天女は困ったように、そっと僕の肩に手を置いてそう告げた。

「じゃあ行ってきて。見たいんでしょ、蓮」
「……行かない」

(……あれ?)
喜ぶかと思っていたのに。
僕そっくりの、彼は……本当に珍しく。沈んだ表情で俯いていた。
こんな、泣きそうな顔をしているのは、初めて見た。

昨日はあれほど、蓮を楽しみにしていたのに。


「じゃあ、僕が行くよ」

繋いでいた手をそっと放し、僕は宮の外へと駆け出した。

……外に出たのはいいけれど、僕は「咲きそうな蓮」がどんなものなのか知らない。
「咲きそう、って事は。『花』だよね……たぶん」
宮の中にこそ訪れはしないけれど、すれ違う神々や天女は、僕が訊ねると親切に教えてくれた。

陽が、ほとんど真上に差し掛かった頃。

「わぁ……!」

初めて見る、蓮の花。
透き通った水の上に、ふわりと広がる花弁。
日の光を受けて、キラキラ光る水滴。

(なんだろう、すごくドキドキする)

ふと、視線を蓮から水面に移したときに僕の視界に入ったのは、水面に浮かぶキラキラとした鬱金色の瞳。
思わず手を伸ばすと、水面が乱れて掻き消えてしまう。

「僕……?」

あんまりそっくりだったから、彼がそこに居るのかと思った。
そしてふと脳裏を過ぎる、今朝のあの表情。

(これ、持って行ったら。喜んでくれるかな)

簡単に摘み取れるかと思っていた蓮は、水底深くに根を張っていて……僕は蓮を一抱え持っていくまでに足元がすっかり泥だらけになってしまった。




僕と、僕にそっくりの双子の片割。
宮の外に出られるのは、どちらか一人だけ。

だからいつの間にか、僕は――僕たちは、「ふたりでひとり」なんだと思うようになった。
地上に降りて――僕たちを明確に、「違う存在」として扱う……春駒という人に会うまで。

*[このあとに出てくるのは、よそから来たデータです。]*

-- ==== Sys2Proof/Certificates/Slice0/Obligations.lean ====
section
/-! DEFINITION. Obligations.lean: the statements for the provers. A frame is written as an equation: the next state is the old one
but for the fields named. -/

open Sys2Proof Sys2Proof.Machine

/-! ## The machine as a whole -/

/-- One step carries out the command at the front of the queue, with the queue's rest. The queue is the model's own (assumption
log 4). -/
def Obligations.StepRunsTheFrontCommand : Prop :=
  ∀ (c : Instr) (rest : List Instr) (s : State), s.pending = c :: rest → step s = exec c { s with pending := rest }

/-- The state after reset meets every invariant stated below. The strap setting and the line levels of reset are the model's
choice (assumption log 6); no clause rests on them. -/
def Obligations.ResetMeetsEveryInvariant : Prop :=
  State.reset.tablesWf ∧ State.reset.slotsLawful ∧ State.reset.pinsAgree ∧ State.reset.geometryOk ∧
    (∀ c, (State.reset.chan c).numbered) ∧ State.reset.recordingOk ∧
    (∀ c, (State.reset.chan c).state ≠ .off → State.reset.windowOk c) ∧ (∀ c, State.reset.entriesInLoop c) ∧
    State.reset.clipsTrue ∧ State.reset.locksAgree ∧ State.reset.headsInRange ∧ State.reset.portsInRange ∧
    State.reset.evt.sound ∧ State.reset.mem.sound ∧ State.reset.proc.sound ∧ State.reset.ref.sound

/-- RESET_N gives every field the default its rule names; the straps are latched and the two start-up writes queued in the order
of the operand (assumption log 7). The timebase starts at 0; the line levels, the waiting commands and the bursts still
presented at the engine port are outside the part (assumption logs 6 and 9). That a pass burst accepted and not issued is
dropped is the model's choice (assumption log 40). Which 32-byte beat carries a short own write is the model's choice
(assumption log 13). -/
def Obligations.ResetNReturnsEveryBlockToItsDefaults : Prop :=
  ∀ (s : State) (cb : BitVec 4) (ef : Bool), ∃ t, exec (.resetN cb ef) s = .next t ∧
    t.pending = s.pending ∧ t.now = 0 ∧ t.cbsel = cb ∧
    t.startUp = { cmdWait := true, evtWait := true, cmdFail := false, evtFail := false } ∧
    (∀ c, t.chan c = { state := .off, firstSlot := 0, len := 0, phases := 1, reserve := 0, cursor := 0, nextRfn := 0,
                       tail := 0, locked := 0, phaseSlots := [], stray := false }) ∧
    (∀ h, t.head h = { src := .idle, endMode := .stop, pos := 0, rate := 0, target := 0, slew := 32, owner := .command,
                       goto := none, shown := none, trailing := none, atLive := false, atTail := false, atEnd := false,
                       attached := none }) ∧
    (∀ n, t.slot n = { state := .empty, rfn := 0, locks := 0, pins := 0 }) ∧
    (∀ i, t.entry i = { valid := false, slot := 0 }) ∧
    (∀ k, t.clip k = { state := .free, chan := 0, inF := 0, outF := 0, extents := [], growing := false, attached := none,
                       quick := none, inClamped := false, outClamped := false, isQuick := false, isSub := false, tag := 0,
                       rating := 0, creation := 0, reason := .none }) ∧
    t.preRoll = 60 ∧ t.postRoll = 60 ∧
    t.ref = { state := .absent, period := 0, measure := none, lastTick := none, timer := none, count := 0,
              sync := s.ref.sync, qual := none, pulses := [] } ∧
    (∀ p, (t.port p).binding = none ∧ (t.port p).lever = 512 ∧ (t.port p).fault = false ∧ (t.port p).outside = false ∧
      (t.port p).restore = 0 ∧ (t.port p).cycle = none ∧
      (t.port p).knots = [0, 8, 16, 32, 48, 64, 96, 128, 192, 256, 320, 384, 512, 768, 1024, 1536, 2048] ∧
      (t.port p).centre = 512 ∧ (t.port p).dead = 24 ∧ (t.port p).panelSlew = 32 ∧ (t.port p).activeLow = false ∧
      (t.port p).filter = 20 ∧ (t.port p).quartersPerStep = 4 ∧ (t.port p).outputUnit = false ∧ (t.port p).quarters = 0 ∧
      (t.port p).jog = 0 ∧ (t.port p).jogErrors = 0 ∧ (t.port p).debounce = 8 ∧ (t.port p).noEdge = 0 ∧
      (t.port p).lev = (s.port p).lev ∧
      (t.port p).ja = { level := (s.port p).ja.level, filtered := (s.port p).ja.level, qual := none } ∧
      (t.port p).jb = { level := (s.port p).jb.level, filtered := (s.port p).jb.level, qual := none } ∧
      ∀ k, ((t.port p).key k) = { level := ((s.port p).key k).level, pressed := false,
                                  qual := if ((s.port p).key k).level = false then some 0 else none }) ∧
    t.proc = { state := .idle, consumer := 0, producer := 0, halted := false, current := none, reportFailed := false } ∧
    t.evt.fifo = [] ∧ t.evt.producer = 0 ∧ t.evt.consumer = 0 ∧ t.evt.seq = 0 ∧ t.evt.lost = 0 ∧ t.intN = true ∧
    t.evt.producerFault = false ∧ t.evt.phase = .idle ∧ t.evt.resetDone = none ∧ t.evt.lostDone = false ∧
    t.evt.classes = [.logInt, .logInt, .logInt, .logInt, .logInt, .off, .logInt, .logInt, .off, .logInt, .logInt, .logInt,
      .logInt, .log, .log, .log, .log, .log, .log, .log] ∧
    t.mail = {} ∧
    t.mem.active = false ∧ t.mem.region = 0 ∧ t.mem.slotBase = 0 ∧ t.mem.stride = 0 ∧ t.mem.slate = 0 ∧ t.mem.passQ = [] ∧
    t.mem.passOut = [] ∧ t.mem.engReads = [] ∧ t.mem.engWrites = [] ∧ t.mem.held = s.mem.held ∧ t.mem.ownWait = [] ∧
    t.mem.runCounter = 0 ∧ t.mem.burstNo = 0 ∧ t.mem.engineOut = [] ∧ t.mem.storeOut = none ∧
    ∃ x y, t.mem.ownQ = (if ef then [y, x] else [x, y]) ∧
      x = { OwnReq.write .startCmd (BitVec.ofNat 40 (cb.toNat * 2 ^ 36 + 4)) [0, 0, 0, 0] with after := 0, issued := none } ∧
      y = { OwnReq.write .startEvt (BitVec.ofNat 40 (cb.toNat * 2 ^ 36 + 8)) [0, 0, 0, 0] with after := 0, issued := none }

/-! ## Invariants that every step keeps -/

/-- The slot, index and clip tables stay in their one form. The form is the model's own (assumption log 24). -/
def Obligations.EveryStepKeepsTheTablesForm : Prop := ∀ s t : State, s.tablesWf → step s = .next t → t.tablesWf

/-- The three laws of R4, and the count ranges of R3, hold after every step. -/
def Obligations.EveryStepKeepsTheSlotLaws : Prop := ∀ s t : State, s.slotsLawful → step s = .next t → t.slotsLawful

/-- A slot's pin count stays the number of heads' pins on it, so no slot has more than eight and no head more than two. -/
def Obligations.EveryStepKeepsPinCountsTrue : Prop :=
  ∀ s t : State, s.slotsLawful → s.pinsAgree → step s = .next t → t.pinsAgree

/-- Every loop stays as CHANNEL_SETUP may leave it, and no slot comes to belong to two channels. -/
def Obligations.EveryStepKeepsTheLoopGeometry : Prop := ∀ s t : State, s.geometryOk → step s = .next t → t.geometryOk

/-- No channel's next RFN passes the RFN limit, and no tail passes its next RFN. The live window keeps at most L frames, each
HELD in a slot of the loop that its index entry names; with it, the slots in RECORDING stay those of the phase slot lists, which
hold P slots in RECORDING and STOPPING. -/
def Obligations.EveryStepKeepsTheRfnLimit : Prop :=
  (∀ s t : State, (∀ c, (s.chan c).numbered) → step s = .next t → ∀ c, (t.chan c).numbered) ∧
  ∀ s t : State, s.slotsLawful → s.pinsAgree → s.geometryOk → s.locksAgree → (∀ c, (s.chan c).numbered) → s.recordingOk →
    (∀ c, (s.chan c).state ≠ .off → s.windowOk c) → step s = .next t →
    t.recordingOk ∧ ∀ c, (t.chan c).state ≠ .off → t.windowOk c

/-- Each locked count stays the number of locked slots of its loop and within the allowance. The clip table stays true: a clip
that is not FREE has in at most out and 1 to 16 extents that cover in..out, each frame HELD in the slot its extent gives; each
slot's lock count is the number of clips that cover it; and a valid index entry of a loop names a slot of the loop. -/
def Obligations.EveryStepKeepsLockedCountsTrue : Prop :=
  (∀ s t : State, s.slotsLawful → s.geometryOk → s.locksAgree → step s = .next t → t.locksAgree) ∧
  ∀ s t : State, s.slotsLawful → s.geometryOk → s.locksAgree → (∀ c, s.entriesInLoop c) → s.clipsTrue → step s = .next t →
    t.clipsTrue ∧ ∀ c, t.entriesInLoop c

/-- Rates, targets and slews stay in their ranges; ports stay in the ranges of R128, and no head is bound to both. -/
def Obligations.EveryStepKeepsHeadsAndPortsInRange : Prop :=
  ∀ s t : State, s.headsInRange → s.portsInRange → step s = .next t → t.headsInRange ∧ t.portsInRange

/-- The event unit, the memory path, the command processor and the reference unit keep the ranges and agreements of their
records. -/
def Obligations.EveryStepKeepsTheUnitsSound : Prop :=
  ∀ s t : State, s.evt.sound → s.mem.sound → s.proc.sound → s.ref.sound → step s = .next t →
    t.evt.sound ∧ t.mem.sound ∧ t.proc.sound ∧ t.ref.sound

/-! ## Slot operations (chapter 1) -/

/-- A declined operation leaves everything as it was. -/
def Obligations.DeclinedSlotOperationsChangeNothing : Prop :=
  ∀ (s : State) (n r : Nat) (c : Cause),
    ((s.take n r).2 = .declined c → (s.take n r).1 = s) ∧ ((s.commit n).2 = .declined c → (s.commit n).1 = s) ∧
    ((s.empty n).2 = .declined c → (s.empty n).1 = s) ∧ ((s.lock n r).2 = .declined c → (s.lock n r).1 = s) ∧
    ((s.unlock n).2 = .declined c → (s.unlock n).1 = s) ∧ ((s.pin n r).2 = .declined c → (s.pin n r).1 = s) ∧
    ((s.unpin n).2 = .declined c → (s.unpin n).1 = s)

/-- Unpin is DONE when the pin count is 1 or more and lowers it by 1; it is DECLINED AT_ZERO otherwise; it checks no RFN and
changes nothing else. A HELD slot of a loop left with no pin and no lock may be taken. -/
def Obligations.UnpinLowersThePinCountAlone : Prop :=
  ∀ (s : State) (n : Nat),
    (1 ≤ (s.slot n).pins →
      (s.unpin n).2 = .done none ∧ ((s.unpin n).1.slot n) = { s.slot n with pins := (s.slot n).pins - 1 } ∧
      (∀ m, m ≠ n → (s.unpin n).1.slot m = s.slot m) ∧ (s.unpin n).1 = { s with slots := (s.unpin n).1.slots }) ∧
    ((s.slot n).pins = 0 → s.unpin n = (s, .declined .atZero)) ∧
    ((s.slot n).state = .held → (s.slot n).pins = 1 → (s.slot n).locks = 0 → s.ownerOf n ≠ none →
      ∀ r, ((s.unpin n).1.take n r).2 = .done (some (s.slot n).rfn))

/-- A position lookup answers PRESENT with the slot of the loop position exactly when that slot is HELD with the RFN, and it
does not read the index pool. -/
def Obligations.PositionLookupReadsTheSlotRecordAlone : Prop :=
  ∀ (s : State) (c : ChanId) (p r : Nat), (s.chan c).state ≠ .off →
    (∀ n, s.positionLookup c p r = some n ↔
      n = (s.chan c).firstSlot + p % (s.chan c).len ∧ (s.slot n).state = .held ∧ (s.slot n).rfn = r) ∧
    ∀ pool, State.positionLookup { s with index := pool } c p r = s.positionLookup c p r

/-- The outcomes of two operations on one slot, in either order. -/
def Obligations.TwoCallersOnOneSlotMeetAsTheTableSays : Prop :=
  ∀ (s : State) (n r q : Nat),
    -- a HELD frame r of a loop, no lock, no pin: take against pin, take against lock, empty against pin
    ((s.slot n).state = .held → (s.slot n).rfn = r → (s.slot n).locks = 0 → (s.slot n).pins = 0 → s.ownerOf n ≠ none →
      (s.take n q).2 = .done (some r) ∧ ((s.take n q).1.pin n r).2 = .declined .notHeld ∧
      (s.pin n r).2 = .done none ∧ ((s.pin n r).1.take n q).2 = .declined .pinned ∧
      ((s.take n q).1.lock n r).2 = .declined .notHeld ∧
      (s.hasAllowance n = true → (s.lock n r).2 = .done none ∧ ((s.lock n r).1.take n q).2 = .declined .locked) ∧
      (s.empty n).2 = .done none ∧ ((s.empty n).1.pin n r).2 = .declined .notHeld ∧
      ((s.pin n r).1.empty n).2 = .declined .pinned) ∧
    -- take against unpin, pin count 1
    ((s.slot n).state = .held → (s.slot n).rfn = r → (s.slot n).locks = 0 → (s.slot n).pins = 1 → s.ownerOf n ≠ none →
      (s.take n q).2 = .declined .pinned ∧ ((s.take n q).1.unpin n).2 = .done none ∧
      (s.unpin n).2 = .done none ∧ ((s.unpin n).1.take n q).2 = .done (some r)) ∧
    -- take against unlock, lock count 1
    ((s.slot n).state = .held → (s.slot n).rfn = r → (s.slot n).locks = 1 → (s.slot n).pins = 0 → s.ownerOf n ≠ none →
      (s.take n q).2 = .declined .locked ∧ ((s.take n q).1.unlock n).2 = .done none ∧
      (s.unlock n).2 = .done none ∧ ((s.unlock n).1.take n q).2 = .done (some r)) ∧
    -- a RECORDING slot of channel c taken for r: commit against lookup, pin and lock of r
    (∀ c, (s.slot n).state = .recording → (s.slot n).rfn = r → (s.slot n).locks = 0 → (s.slot n).pins = 0 →
      s.ownerOf n = some c → (∀ m, (s.chan c).owns m = true → (s.slot m).state = .held → (s.slot m).rfn ≠ r) →
      (∀ i, (s.entry i).valid = true → i = (s.chan c).entryOf r → (s.chan c).owns (s.entry i).slot = true) →
      s.indexLookup c r = none ∧ (s.commit n).1.indexLookup c r = some n ∧
      (s.pin n r).2 = .declined .notHeld ∧ ((s.commit n).1.pin n r).2 = .done none ∧
      (s.lock n r).2 = .declined .notHeld ∧
      (s.hasAllowance n = true → ((s.commit n).1.lock n r).2 = .done none)) ∧
    -- lock with pin, allowance permitting, and unlock with unpin: both DONE in either order
    ((s.slot n).state = .held → (s.slot n).rfn = r → 1 ≤ (s.slot n).locks ∨ s.hasAllowance n = true →
      (s.slot n).locks < 256 → (s.slot n).pins < 8 →
      (s.lock n r).2 = .done none ∧ ((s.lock n r).1.pin n r).2 = .done none ∧
      (s.pin n r).2 = .done none ∧ ((s.pin n r).1.lock n r).2 = .done none) ∧
    (1 ≤ (s.slot n).locks → 1 ≤ (s.slot n).pins →
      (s.unlock n).2 = .done none ∧ ((s.unlock n).1.unpin n).2 = .done none ∧
      (s.unpin n).2 = .done none ∧ ((s.unpin n).1.unlock n).2 = .done none)

/-! ## Record channels (chapter 2) -/

/-- A CHANNEL_SETUP that passes its checks fits the phase count and the reserve, gives the channel its loop, clears the loop's
index entries and makes it READY. -/
def Obligations.ChannelSetupGivesTheFittedLoop : Prop :=
  ∀ (s : State) (r : CmdArgs) (c : ChanId), s.awaits → r.target.toNat = c.val → s.setupTaken c →
    64 ≤ r.b.toNat → r.b.toNat ≤ 16384 → r.a.toNat + r.b.toNat ≤ 16384 → s.loopFree c r.a.toNat r.b.toNat →
    ∃ t p v, exec (.channelSetup r) s = .next t ∧ fittedPhases r.c.toNat p ∧
      fittedTo (2 * p + 8) (r.b.toNat / 2) r.d.toNat v ∧
      s.commandEnded t 0x04 r (doneOrClamped (p ≠ r.c.toNat ∨ v ≠ r.d.toNat) (BitVec.ofNat 32 v)) ∧
      t.chan c = { s.chan c with state := .ready, firstSlot := r.a.toNat, len := r.b.toNat, phases := p, reserve := v,
                                 cursor := 0, nextRfn := 0, tail := 0, phaseSlots := [] } ∧
      (∀ d, d ≠ c → t.chan d = s.chan d) ∧
      (∀ j, t.entry j = if r.a.toNat ≤ j ∧ j < r.a.toNat + r.b.toNat then { valid := false, slot := 0 } else s.entry j) ∧
      t = { s with proc := t.proc, mem := s.mem.withOwn t.mem, chans := t.chans, index := t.index }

時間オーバーしたんで、鍵と連動してるぷらいべったーさんの方にこそっと追加したもの。
けど、両方主人公にしてみて、実は秋幸の方が書きづらくて四苦八苦(笑
こっちの秋征視点の方が書きやすかった。一度主人公に据えてるからっていう理由もあるかと思うけど。
「口下手」を一人称で表現するのって難しいなーと思いました。